The whole listing below must be repeated exactly.
****************
-- ==== Sys2Proof/Machine/Dispatch.lean ====
section
/-! DEFINITION. One arm per operation of the opcode map (30_encoding.md R50). -/

namespace Sys2Proof.Machine

def exec (i : Instr) (s : State) : Host.Outcome State Fault Refusal :=
  match i with
  | .selectPage arg => Sys2Proof.Machine.execSelectPage arg s
  | .selectColumn arg => Sys2Proof.Machine.execSelectColumn arg s
  | .encode => Sys2Proof.Machine.execEncode s
  | .showImage => Sys2Proof.Machine.execShowImage s
  | .clear => Sys2Proof.Machine.execClear s
  | .fill => Sys2Proof.Machine.execFill s

end Sys2Proof.Machine
end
****************
▶ _PROBLEM SOLUTION_:
-- ==== Sys2Proof/Machine/Dispatch.lean ====
section
/-! DEFINITION. One arm per operation of the opcode map (30_encoding.md R50). -/

namespace Sys2Proof.Machine

def exec (i : Instr) (s : State) : Host.Outcome State Fault Refusal :=
  match i with
  | .selectPage arg => Sys2Proof.Machine.execSelectPage arg s
  | .selectColumn arg => Sys2Proof.Machine.execSelectColumn arg s
  | .encode => Sys2Proof.Machine.execEncode s
  | .showImage => Sys2Proof.Machine.execShowImage s
  | .clear => Sys2Proof.Machine.execClear s
  | .fill => Sys2Proof.Machine.execFill s

end Sys2Proof.Machine
end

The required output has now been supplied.